Obtain the **variance components for the random effects** using `VarCorr`. The output includes the standard deviation and variance for both components of random variation in the random effects model for this example. The first is the variance among the specimen means. This is the variance among groups, and is confusingly labeled "Intercept" in the output. The second component is the variance among measurements made on the same individuals.

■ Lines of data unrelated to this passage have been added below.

/-- The destage's charges: estimates subtracted, time and energy split over the owners (R320, R332). -/
def chargeStripe (s : State) (m : ManEnt) (bs : List CBlock) : State :=
  let host := bs.filter fun c => !c.chartPage && !c.copy
  if host = [] then
    tallyBgEnergy (tallyBg s fun r => { r with actWrite := r.actWrite + m.actUs }) m.energy
  else
    let sh := blockShares host
    let s1 := forEach host s fun s c => chargeM s c.func (-(c.est : Int))
    let s2 := forEach (splitShares m.actUs sh) s1 fun s p =>
      tallyF (chargeUs s p.1 p.2) p.1 fun r => { r with actWrite := r.actWrite + p.2 }
    forEach (splitShares m.energy sh) s2 fun s p => tallyEnergy s p.1 p.2

/-- A stripe completes in one step (R256, R257). -/
def completeStripe (s : State) (m : ManEnt) (b : Berth) : State :=
  let bs := stripeBlocks s b m.stripe
  let s1 := updBerth (updMan s m.slot fun x => { x with st := 3, held := [] }) b.id (berthDone m.stripe)
  let s2 := if b.kind = 0 then s1 else forEach bs s1 installBlock
  let s3 := updBrt (returnBlocks (chargeStripe s2 m bs) (bs.map (·.id))) fun e =>
    { e with parityBufs := e.parityBufs - layK b.layout,
             pbufs := e.pbufs.filter fun p => !(decide (p.1 = b.id) && decide (p.2.1 = m.stripe)) }
  sealBerth s3 b.id

/-- All 64 places of a strip write are COMPLETE. -/
def stripDone (o : PilotOp) : Bool := (List.range 64).all fun k => o.res.any fun r => decide (r.1 = k) && decide (r.2.1 = 0)

/-- The DONE bit of a member (R255); the last one completes the stripe. -/
def setDone (s : State) (m : ManEnt) (b : Berth) (j energy us : Nat) : State :=
  let s1 := updMan s m.slot fun x =>
    { x with done := if x.done.contains j then x.done else x.done ++ [j], held := x.held.filter (· ≠ j),
             energy := x.energy + energy, actUs := x.actUs + us }
  match manAt s1 m.slot with
  | some m1 => if (List.range (layN b.layout)).all m1.done.contains then completeStripe s1 m1 b else s1
  | none => s1

/-- The strip now belongs to its segment: COUNT_N reaches its end (R247). -/
def countStrip (s : State) (g : Seg) (st : Nat) : State :=
  updSeg s g.id fun x => { x with countN := max x.countN (64 * (st + 1) - x.firstN), lastUse := s.us }

/-- Strips that waited for a context of an actuator are tried again: a segment with no strip in progress may
now close for them (R247). -/
def retryHeld (s : State) (a : Act) : State :=
  forEach (s.tbl.manifest.filter fun m => decide (m.st = 2)) s fun s m =>
    match berthAt s m.berth with
    | some b => forEach (m.held.filter fun j =>
        ((writeChain s b j m.stripe).getLast?.map fun g => actOf s g.head) = some a) s (startStrip m.slot)
    | none => s

/-- MEMBER_STRIP_COMPLETE: all 64 slots of a member strip are COMPLETE (R255, R257). Its pilot entry
ends; `actUs` is the time from its dispatch to the end of its last run (R320). -/
def execMemberStripComplete (slot member energyNj actUs : Nat) (s : State) : Host.Outcome State Fault Refusal :=
  .next (match manAt s slot, stripOp s slot member with
    | some m, some (a, o) =>
      if powered s && decide (m.st = 2) && stripDone o && !m.done.contains member then
        match berthAt s m.berth with
        | some b =>
          let s1 := updCmds s fun c => { c with pilots := vupd c.pilots a fun p => endEntry p o.id 0 actUs }
          let s2 := match (writeChain s1 b member m.stripe).getLast? with
            | some g => countStrip s1 g m.stripe
            | none => s1
          retryHeld (setDone s2 m b member (o.energy + energyNj) actUs) a
        | none => s
      else s
    | _, _ => s)

/-! ### Failed slots (R192, R247, R257) -/

/-- The segment that a band context serves. -/
def segOfCtx (s : State) (a : Act) (c : Nat) : Option Seg :=
  s.tbl.segs.find? fun g => decide (g.openCtx = some c) && decide (actOf s g.head = a)

/-- The strip of a segment that is being written: manifest entry and member. -/
def stripOfSeg (s : State) (i : Nat) : Option (ManEnt × Nat) :=
  s.tbl.manifest.findSome? fun m =>
    match berthAt s m.berth with
    | some b =>
      ((List.range (layN b.layout)).find? fun j =>
        stripOpen m j && decide (((writeChain s b j m.stripe).getLast?.map (·.id)) = some i)).map fun j => (m, j)
    | none => none

/-- A slot fails for good: the segment closes at the start of the strip in progress, HELD is set and
the strip is written again in the continuation (R247, R257). -/
def failSlot (s : State) (a : Act) (g : Seg) : State :=
  let strip := stripOfSeg s g.id
  let s1 := updBrt (closeSeg s g.id) fun e => { e with segFail := true }
  match strip with
  | none => s1
  | some (m, j) =>
    let s2 := updCmds s1 fun c => { c with pilots := vupd c.pilots a fun p =>
      { p with entries := p.entries.filter fun o => !(decide (o.man = some m.slot) && decide (o.member = j)),
               waiting := p.waiting.filter fun o => !(decide (o.man = some m.slot) && decide (o.member = j)) } }
    restartMoved (startStrip m.slot (updMan s2 m.slot fun x => { x with held := if x.held.contains j then x.held else x.held ++ [j] }) j)

/-- Rewrites made of a slot of the open track. -/
def triesOf (b : Band) (slot : Nat) : Nat := ((b.tries.find? fun t => t.1 = slot).map (·.2)).getD 0

/-- STATUS of the newest result of a slot of a band's open track (R191). -/
def slotStatus (s : State) (a : Act) (b : Band) (slot : Nat) : Option Nat :=
  (s.wps[a].results.find? fun r =>
    decide (r.psa = psaOf slot s.heads[b.desc.head].surface (bandTrack b.desc b.openTrack))).map (·.status)

/-- A copy's write failed for good: CKPT_FAIL, its window closes and its next checkpoint is full in the
other (R271). -/
def ckptCopyFail (s : State) (c : Fin 2) : State :=
  updBrt s fun e => { e with ckptFail := true, ckptFull := if e.ckptFull.contains c.val then e.ckptFull else e.ckptFull ++ [c.val] }

/-- A spare band takes no more sectors (R192, R281). -/
def closeSpare (s : State) (a : Act) (ctx : Nat) (b : Band) : State :=
  updTbl (freeBand s a ctx) fun t => { t with spares := t.spares.map fun p =>
    if p.head = b.desc.head ∧ p.gen = b.desc.gen then { p with used := p.tracks * max (slotsAt s p.head p.first) 1 } else p }

/-- A failed write reaches whoever owns the band: a member's segment, a checkpoint copy, a spare band (R192). -/
def failedWrite (s : State) (a : Act) (ctx : Nat) (b : Band) : State :=
  match segOfCtx s a ctx with
  | some g => failSlot s a g
  | none =>
    if s.tbl.spares.any fun p => decide (p.head = b.desc.head) && decide (p.gen = b.desc.gen) then closeSpare s a ctx b
    else if b.desc.head = s.brtPar.ckptHeadA then ckptCopyFail (freeBand s a ctx) 0
    else if b.desc.head = s.brtPar.ckptHeadB then ckptCopyFail (freeBand s a ctx) 1
    else freeBand s a ctx

/-- SECTOR_REWRITE: a sector whose newest result is TORN or NOT_STARTED is placed again while its track is
open, at most WR_RETRY times; then it is a failed write. A REFUSED sector counts nothing (R192). -/
def sectorRewrite (a : Act) (ctx slot : Nat) (s : State) : State :=
  match bandOf s a ctx with
  | some b =>
    let st := slotStatus s a b slot
    if live s && !s.bw.started && !b.complete.contains slot && (decide (st = some 1) || decide (st = some 2)) then
      if !b.closed && decide (triesOf b slot < s.wps[a].par.lim.wrRetry) then
        updBand s a ctx fun x => { x with tries := (slot, triesOf b slot + 1) :: x.tries.filter fun t => t.1 ≠ slot }
      else failedWrite s a ctx b
    else s
  | none => s

def execSectorRewrite (a : Act) (ctx slot : Nat) (s : State) : Host.Outcome State Fault Refusal :=
  .next (sectorRewrite a ctx slot s)

/-- The berth-protected bytes the DMA reads for a place of a strip write: the data block of its role, or P or
Q from its buffer (R243, R244, R255). -/
def stripBlock (s : State) (b : Berth) (member n : Nat) : List Byte :=
  let st := n / 64
  let r := roleOf b.layout member st
  if r < layD b.layout then sectorProt s b st r (n % 64)
  else (((s.brt.pbufs.find? fun p => p.1 = b.id ∧ p.2.1 = st).map (·.2.2)).getD []).getD
    ((r - layD b.layout) * 64 + n % 64) []

/-- LBA and namespace of a block of a zone berth; 0 and 0 for any other berth (R292). -/
def lostOwner (s : State) (b : Berth) (i : Nat) : Nat × Nat :=
  if b.kind = 0 then
    (match s.tbl.zones.find? fun z => z.berth = some b.id with
     | some z => (z.no * 262144 + i, z.nsid)
     | none => (0, 0))
  else (0, 0)

/-- The sector written for an erased data role of a lost row: UNREADABLE, a zero payload, PIFMT 0b00 (R178, R292). -/
def lostSector (s : State) (b : Berth) (member n : Nat) : List Byte :=
  let o := lostOwner s b (blockOf b.layout (n / 64) (roleOf b.layout member (n / 64)) (n % 64))
  protectedBytes true 0 (o.2 - 1) (List.replicate 4096 0) (pi00 o.1 o.2)

/-- A member sector stands written UNREADABLE for a lost row (R292). -/
def isUnread (s : State) (b member n : Nat) : Bool := s.tbl.unread.contains (b, member, n)

/-- A stripe's data is still in the write cache behind its manifest entry (R286). -/
def stripeCached (s : State) (b stripe : Nat) : Bool :=
  s.tbl.manifest.any fun m => decide (m.berth = b) && decide (m.stripe = stripe) && decide (m.st ≠ 3)

/-- The bytes of one place of a write operation: from the stripe where the cache holds it, an UNREADABLE sector for
an erased role of a lost row, else what the order carries (R185, R255, R286, R292). -/
def placeBytes (s : State) (b : Berth) (e : PilotOp) (n : Nat) (given : List Byte) : List Byte :=
  if e.man.isSome || stripeCached s b.id (n / 64) then stripBlock s b e.member n
  else if isUnread s b.id e.member n then lostSector s b e.member n
  else given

This is the within group variance, also known as the error mean square, and is labeled "Residual" in the output.

```{r}
walkingstickVarcomp <- VarCorr(walkingstickAnova)
walkingstickVarcomp
```

Calculate the **repeatability** of the walking stick femur measurements using the estimates of the variance components.

```{r}
varAmong  <- as.numeric( walkingstickVarcomp[1,1] )
varWithin <- as.numeric( walkingstickVarcomp[2,1] )
repeatability <- varAmong / (varAmong + varWithin)
repeatability
```

Note that `lme` doesn't test the significance of the random effects (whether the specimen means are significantly different from one another), since the method basically assumes the presence of variance among random means. As a result, there is no ANOVA table for random effects.